Pre-draft measurables
| Height | Weight | Arm length | Hand span | Wingspan | 40-yard dash | 10-yard split | 20-yard split | 20-yard shuttle | Three-cone drill | Vertical jump | Broad jump | Bench press |
| 6 ft 5+7⁄8 in (1.98 m) | 317 lb (144 kg) | 33+1⁄2 in (0.85 m) | 9+1⁄2 in (0.24 m) | 6 ft 9 in (2.06 m) | 5.01 s | 1.77 s | 2.88 s | 4.68 s | 7.69 s | 32.5 in (0.83 m) | 8 ft 10 in (2.69 m) | 36 reps |
All values from Pro Day

===Chicago Bears===
Jenkins was selected by the Chicago Bears in the second round (39th overall) of the 2021 NFL draft. He signed his four-year rookie contract with Chicago on June 16, 2021. He was placed on injured reserve on September 1 after undergoing back surgery. He was activated on December 4, and debuted on special teams for the Bears against the Arizona Cardinals on December 5. Jenkins saw his first career plays on offense during Week 14, after left tackle Jason Peters suffered an injury. Jenkins made his first NFL career start the next week, against the Minnesota Vikings.

During the 2022 preseason, the Bears chose to switch Jenkins from offensive tackle to right guard. He started 11 games at right guard before being placed on injured reserve on January 4, 2023.

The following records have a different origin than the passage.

/-- Settles O42: a load passes the checks of R341 in their order, and its validation is `applyRules` written out. -/
theorem rulesAreLoaded : Obligations.RulesAreLoaded := by
  unfold Obligations.RulesAreLoaded
  intro s
  refine ⟨fun id d h => ?_, fun l hload => ?_⟩
  · intro t clearVoid img es after all hstate himage hperm hempty hstopped hinside hleft hfree a
    have hbusy : (s.tenant (d.bitsOf 5 0)).state ≠ .busy := by
      rw [show (s.tenant (d.bitsOf 5 0)).state = .stopped from hstate]
      decide
    have hcoll : ((loadParts d).1.isSome && !(s.tenant (d.bitsOf 5 0)).recs.isEmpty) = false := by
      rcases hempty with hnone | hrecs
      · simp [hnone]
      · simp [show (s.tenant (d.bitsOf 5 0)).recs = [] from hrecs]
    have hready : all.find? (fun u => (s.tenant u).state != .stopped) = none := find_bne_none hstopped
    have hcommits : all.find? (fun u => s.secure.nsbLeft u == 0) = none := by
      rw [List.find?_eq_none]
      intro u hu
      simpa using hleft u hu
    rw [exec_ruleLoad_waits h, State.serveRuleLoad]
    simp only [if_neg hbusy, show s.imageFault (d.bitsOf 5 0) (loadParts d).2 = none from himage, hperm, Bool.not_true,
      Bool.false_eq_true, if_false, hcoll]
    rw [show List.find? (fun u => (s.tenant u).state != .stopped) _ = none from hready]
    simp only
    rw [show s.outsideFault _ _ _ = none from hinside]
    simp only
    rw [show List.find? (fun u => s.secure.nsbLeft u == 0) _ = none from hcommits]
    simp only [hfree, waits_id h]
    rfl
  · intro all after b f
    refine ⟨fun tab htab => ?_, fun hnone => ?_⟩
    · intro g
      show execRuleLoadValidate s = _
      rw [execRuleLoadValidate, hload]
      simp only [State.validateRules, State.applyRules, htab]
      rfl
    · show execRuleLoadValidate s = _
      rw [execRuleLoadValidate, hload]
      simp only [State.validateRules, State.applyRules, hnone]
      rfl

/-! ### Keys -/

/-- Settles O44: KEY_LOAD's checks in their order, and each other command on the key that it names. -/
theorem keysAreLoadedAndKept : Obligations.KeysAreLoadedAndKept := by
  unfold Obligations.KeysAreLoadedAndKept
  intro s
  refine ⟨fun id d key h => ?_, fun id k rest hloads => ?_, fun record => rfl, fun t value k hbits hbusy hpresent hretired => ?_,
    fun slot mask => rfl, fun slot k hkey => ⟨?_, ?_⟩, fun hdue => ?_, rfl⟩
  · intro t kind k howned htarget hbusy hblob hslots hspent x
    have hserve : exec (.keyLoad id) s = .next (s.serveKeyLoad d) := congrArg _ (serve_waits h _)
    have hidle : (decide (d.bitsOf 5 0 < 32) && (s.tenant (d.bitsOf 5 0)).state == .busy) = false := by
      by_cases ht : d.bitsOf 5 0 < 32
      · simpa [ht] using hbusy ht
      · simp [ht]
    have hallowed : s.loadAllowed (kindOf (d.bitsOf 11 8)) (d.bitsOf 5 0) = true := by rw [State.loadAllowed, howned]
    have hleft : (decide (kindOf (d.bitsOf 11 8) = .okek) && decide (64 ≤ s.secure.okekSpent)) = false := by
      by_cases hkind : kindOf (d.bitsOf 11 8) = .okek
      · simpa [hkind] using hspent hkind
      · simp [hkind]
    rw [hserve, State.serveKeyLoad]
    simp only [show s.keyTargetBad (d.bitsOf 11 8) (d.bitsOf 5 0) = false from htarget, Bool.false_eq_true, if_false, hidle,
      hallowed, Bool.not_true]
    rw [show s.unwrapBlob _ _ _ _ = .ok key from hblob]
    simp only [show s.slotsForbid (kindOf (d.bitsOf 11 8)) (d.bitsOf 5 0) = false from hslots, Bool.false_eq_true, if_false,
      ge_iff_le, hleft, waits_id h]
    rfl
  · show execKeyLoadComplete s = _
    rw [execKeyLoadComplete, hloads]
  · show Host.Outcome.next (s.eraseGeneration t value.toNat) = _
    simp only [State.eraseGeneration, hbits, hretired]
    simp [hbusy, hpresent]
  · show execTackParityError slot true s = _
    rw [execTackParityError, hkey]
    rfl
  · show execTackParityError slot false s = _
    rw [execTackParityError, hkey]
    rfl
  · exact if_neg hdue.not_gt

/-! ### The life cycle -/

/-- Settles O45: LC_TRANSITION's checks in their order, and the rest of `endTransition` at its DONE row. -/
theorem lifeCycleMoves : Obligations.LifeCycleMoves := by
  unfold Obligations.LifeCycleMoves
  intro s
  refine ⟨fun id d to_ k h hto hidle hissuer hlength hready hpair hcheck => ?_, fun i hintent => ?_⟩
  · have hserve : exec (.lcTransition id) s = .next (s.serveTransition d) := congrArg _ (serve_waits h _)
    rw [hserve, State.serveTransition]
    simp only [hto, hidle, hissuer, hlength, hready, hpair, hcheck, Bool.not_true, Bool.or_self, Bool.false_eq_true, if_false,
      ne_eq, not_true_eq_false, State.beginTransition, waits_id h]
  · intro e x t
    refine ⟨fun id hdesc => ?_, fun hdesc => ?_⟩
    · show execLcTransitionDone s = _
      rw [execLcTransitionDone, hintent, hdesc]
      rfl
    · show execLcTransitionDone s = _
      rw [execLcTransitionDone, hintent, hdesc]
      rfl

end Sys2Proof.Laws
end

section
/-! PROOFS. Field update (chapter 11): receiving, committing, activating, ending and confirming. -/
namespace Sys2Proof.Laws
open Sys2Proof Sys2Proof.Machine

variable {s : State} {id : Nat} {d : Desc}

/-! ### Receiving -/

/-- A session that an abort or the passing of time ends is closed with its cause (R401). -/
theorem exec_ends (hend : s.update.endable = true) :
    (∀ value : Word, bit value.toNat 0 = true → bits value.toNat 31 16 = 0x4142 →
      exec (.updAbort value) s = .next { s with update := s.update.close 4 }) ∧
    (s.update.lastOp + 37500000 ≤ s.tick →
      exec .updAbandoned s = .next ({ s with update := s.update.close 5 }.raise 0x8602 0 0 0)) := by
  refine ⟨fun value hbit hkey => ?_, fun hdue => ?_⟩
  · show Host.Outcome.next (s.abortUpdate value.toNat) = _
    simp [State.abortUpdate, hbit, hkey, hend]
  · have hboth : (s.update.endable && decide (s.update.lastOp + 37500000 ≤ s.tick)) = true := by
      rw [hend, decide_eq_true hdue]
      rfl
    exact if_pos hboth

/-- The end of the oldest block under way in a session that receives (R406). -/
theorem endBlock_receiving (hsession : s.update.inSession .receiving = true) (i : Nat) (data : Bytes) :
    s.endBlock id i data true = ({ s with update := { s.update with
      stage := { s.update.stage with blocks := insertSorted i data s.update.stage.blocks }
      received := i :: s.update.received.erase i } } : State).finish id 0 ∧
    s.endBlock id i data false = (({ s with update := { s.update with
      received := s.update.received.erase i } } : State).bump 0x000A0108).refuse id .blockCrc 0 := by
  simp [State.endBlock, hsession]

/-- The end of an UPD_COMMIT in a session that receives, by what its checks found (R407). -/
theorem endCommit_receiving (hsession : s.update.inSession .receiving = true) :
    (s.commitFault = none → s.endCommit id = ({ s with update := { s.update with
      session := .committed, levelWarn := s.levelOutside } } : State).finish id 0) ∧
    (∀ reason, s.commitFault = some (reason, none) → s.endCommit id = ({ s with update := { s.update with
      commitErr := (reason, 0) } } : State).refuse id .signature reason) ∧
    (∀ reason (p : Part), s.commitFault = some (reason, some p) → s.endCommit id = ({ s with update := { s.update with
      commitErr := (reason, p.kind)
      received := s.update.received.filter (fun i => !(p.first ≤ i && i < p.first + p.count)) } } : State).refuse id
        .signature (reason + p.kind * 256)) := by
  refine ⟨fun h => ?_, fun reason h => ?_, fun reason p h => ?_⟩ <;> simp [State.endCommit, hsession, h]

/-- Settles O46: each opcode past its checks, each completion by its outcome, and the two ends of a session. -/
theorem updatesAreReceived : Obligations.UpdatesAreReceived := by
  unfold Obligations.UpdatesAreReceived
  intro s id d
  refine ⟨fun h hgate hlength hfew hmany => ?_, fun h hgate hindex hlength hcrc => ?_,
    fun i data rest a b hblocks hsession => ?_, fun h hgate hall => ?_, fun rest hcommits hsession => ?_, fun h hgate => ?_,
    fun hend => exec_ends hend⟩
  · have hserve : exec (.updBegin id) s = .next (s.serveBegin d) := congrArg _ (serve_waits h _)
    rw [hserve, State.serveBegin, hgate]
    simp [hlength, hfew.not_gt, hmany.not_gt, waits_id h]
  · have hserve : exec (.updBlock id) s = .next (s.serveBlock d) := congrArg _ (serve_waits h _)
    rw [hserve, State.serveBlock, hgate]
    simp only [hindex.not_ge, hlength, hcrc, ne_eq, not_true_eq_false, if_false, waits_id h]
  · intro u
    have hend := endBlock_receiving (s := { s with update := u }) (id := id) hsession i data
    have hexec : exec (.updBlockComplete a b) s = .next (({ s with update := u } : State).endBlock id i data (a || b)) := by
      show execUpdBlockComplete a b s = _
      rw [execUpdBlockComplete, hblocks]
    refine ⟨fun hgood => ?_, fun hbad => ?_⟩
    · rw [hexec, hgood, hend.1]
    · rw [hexec, hbad, hend.2]
  · have hserve : exec (.updCommit id) s = .next (s.serveCommit d) := congrArg _ (serve_waits h _)
    have hreceived : (List.range (manifestBlocks s.update.stage.manifest)).all s.update.received.contains = true := by
      simpa using hall
    rw [hserve, State.serveCommit, hgate]
    simp only [hreceived, Bool.not_true, Bool.false_eq_true, if_false, waits_id h]
  · intro u
    obtain ⟨hgood, hfault, hpart⟩ := endCommit_receiving (s := u) (id := id) hsession
    have hexec : exec .updCommitComplete s = .next (u.endCommit id) := by
      show execUpdCommitComplete s = _
      rw [execUpdCommitComplete, hcommits]
    exact ⟨fun h => by rw [hexec, hgood h], fun reason h => by rw [hexec, hfault reason h],
      fun reason p h => by rw [hexec, hpart reason p h]⟩
  · have hserve : exec (.updActivate id) s = .next (s.serveActivate d) := congrArg _ (serve_waits h _)
    rw [hserve, State.serveActivate, hgate, waits_id h]

/-! ### Confirming -/

/-- An UNCONFIRMED image past its self-tests may be confirmed before its deadline (R416). -/
theorem confirmable_early {t0 : Nat} (hsession : s.update.session = .unconfirmed) (htest : s.update.selfTestOk = true)
    (hat : s.update.testedAt = some t0) (hearly : s.tick < t0 + 7500000) : s.confirmable = true := by
  have hdeadline : s.update.deadline = some (t0 + 7500000) := by
    simp [Update.deadline, hsession, hat]
  rw [State.confirmable, hsession, htest, hdeadline, Option.elim_some, decide_eq_true hearly, Bool.and_true, Bool.and_true,
    beq_self_eq_true]

/-- Settles O47: the three commands on what they check. -/
theorem updatesAreConfirmed : Obligations.UpdatesAreConfirmed := by
  unfold Obligations.UpdatesAreConfirmed
  intro s
  refine ⟨fun htest => ?_, fun id d t0 h hsession htest hat hearly => ?_, fun why hdue => if_pos hdue⟩
  · show execSelfTestsPassed s = _
    simp [execSelfTestsPassed, htest]
  · have hserve : exec (.healthConfirm id) s = .next (s.serveConfirm d) := congrArg _ (serve_waits h _)
    have hready := confirmable_early hsession htest hat hearly
    rw [hserve, State.serveConfirm, hready, waits_id h]
    rfl

end Sys2Proof.Laws
end

section
/-! PROOFS. The cinch (7.5): credit, grants, preemption and starvation. -/
namespace Sys2Proof.Laws
open Sys2Proof Sys2Proof.Machine

variable {s : State}

/-! ### Credit -/

theorem clampCredit_eq (k : Int) : clampCredit k = max (-1048576) (min 262144 k) := rfl

/-- A requester with work that does not hold the channel gains 16 times its weight (R281). -/
theorem creditTick_waiting {c : Channel} {r : Nat} {q : Requester} (hq : c.reqs[r]? = some q) (hwork : q.flows ≠ [])
    (howner : c.owner ≠ some r) :
    ((s.creditTick c).reqs[r]?).map (·.k) = some (max (-1048576) (min 262144 (q.k + 16 * (s.weightOf r : Int)))) := by
  simp [State.creditTick, hq, hwork, howner, clampCredit_eq]

/-- The holder pays 512 bytes of credit for each beat that it moved (R281). -/
theorem creditTick_holder {c : Channel} {r : Nat} {q : Requester} {f : Flow} {rest : List Flow} (hq : c.reqs[r]? = some q)
    (hflows : q.flows = f :: rest) (howner : c.owner = some r) :
    ((s.creditTick c).reqs[r]?).map (·.k) =
      some (max (-1048576) (min 262144 (q.k - 512 * ((min (c.pace - c.beats) f.left : Nat) : Int)))) := by
  simp [State.creditTick, hq, hflows, howner, Requester.move, clampCredit_eq]

/-! ### Grants -/

/-- Moving the urgent transfer to the front changes the order of a requester's transfers alone. -/
theorem urgentFirst_only (q : Requester) : ∃ l, q.urgentFirst = { q with flows := l } := by
  unfold Requester.urgentFirst
  split
  · exact ⟨q.flows, rfl⟩
  · split
    · exact ⟨q.flows, rfl⟩
    · exact ⟨_, rfl⟩

/-- A grant lowers the B of every other requester by one (R283). -/
theorem grant_other {c : Channel} {r i : Nat} {q : Requester} (step : Nat) (hq : c.reqs[i]? = some q) (hi : i ≠ r) :
    (c.grant r step).reqs[i]? = some { q with b := q.b - 1 } := by
  simp [Channel.grant, hq, hi]

/-- A grant ends its requester's wait, and clears its B at step 3 (R283). -/
theorem grant_own {c : Channel} {r : Nat} {q : Requester} (step : Nat) (hq : c.reqs[r]? = some q) :
    ∃ q', (c.grant r step).reqs[r]? = some q' ∧ q'.wait = 0 ∧ q'.starve = 0 ∧ q'.k = q.k ∧ q'.l = q.l ∧
      q'.b = if step = 3 then 0 else q.b := by
  obtain ⟨l, hl⟩ := urgentFirst_only q
  by_cases hstep : step = 1
  · refine ⟨{ q with flows := l, wait := 0, starve := 0, b := if step = 3 then 0 else q.b }, ?_, rfl, rfl, rfl, rfl, rfl⟩
    simp [Channel.grant, hq, hstep, hl]
  · refine ⟨{ q with wait := 0, starve := 0, b := if step = 3 then 0 else q.b }, ?_, rfl, rfl, rfl, rfl, rfl⟩
    simp [Channel.grant, hq, hstep]

/-! ### Preemption -/

/-- A holder that yields before its transfer has moved whole keeps it. -/
theorem yield_keeps {c : Channel} {h j : Nat} {f : Flow} {rest : List Flow} (hflows : (c.req h).flows = f :: rest)
    (hj : j < f.left) :
    c.yield_ h j = { c.modReq h (fun q => q.move j) with owner := none, beats := c.beats + j } := by
  simp [Channel.yield_, hflows, hj.not_ge]

/-- A holder whose transfer has moved whole is done with it (R286). -/
theorem yield_ends {c : Channel} {h j : Nat} {f : Flow} {rest : List Flow} (hflows : (c.req h).flows = f :: rest)
    (hj : f.left ≤ j) :
    c.yield_ h j = { c.modReq h (fun q => { q.move j with l := 0, flows := (q.move j).flows.drop 1 }) with
      owner := none, beats := c.beats + j } := by
  simp [Channel.yield_, hflows, hj]

/-- An urgent transfer takes the channel from a holder that is not urgent (R284). -/
theorem preempt_urgent {ch h r : Nat} {f : Flow} {rest : List Flow} (howner : (s.chan ch).owner = some h)
    (hflows : ((s.chan ch).req h).flows = f :: rest) (hcalm : f.urgent = none)
    (hurgent : oldestUrgent (s.chan ch) (s.eligible (s.chan ch)) = some r) :
    s.preempt ch = (s.modChan ch (fun _ =>
      (s.chan ch).yield_ h (min 1 ((s.chan ch).pace - (s.chan ch).beats)))).grantOn ch r 1 := by
  simp [State.preempt, howner, hflows, hcalm, hurgent]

On April 11, 2023, Jenkins announced that he would be moving to left guard for the upcoming season, ceding the right guard position to offseason signee Nate Davis. Due to a calf injury, he was placed on injured reserve on August 31. Jenkins was activated for their Week 5 game against the Washington Commanders.

===Cleveland Browns===
On March 20, 2025, Jenkins signed with the Cleveland Browns on a one-year, $3.1 million contract. He began the season as a backup guard behind Joel Bitonio and Wyatt Teller. He started four of the final five games at right guard in place of an injured Teller.

On March 10, 2026, Jenkins re-signed with the Browns on a one-year, $4 million contract.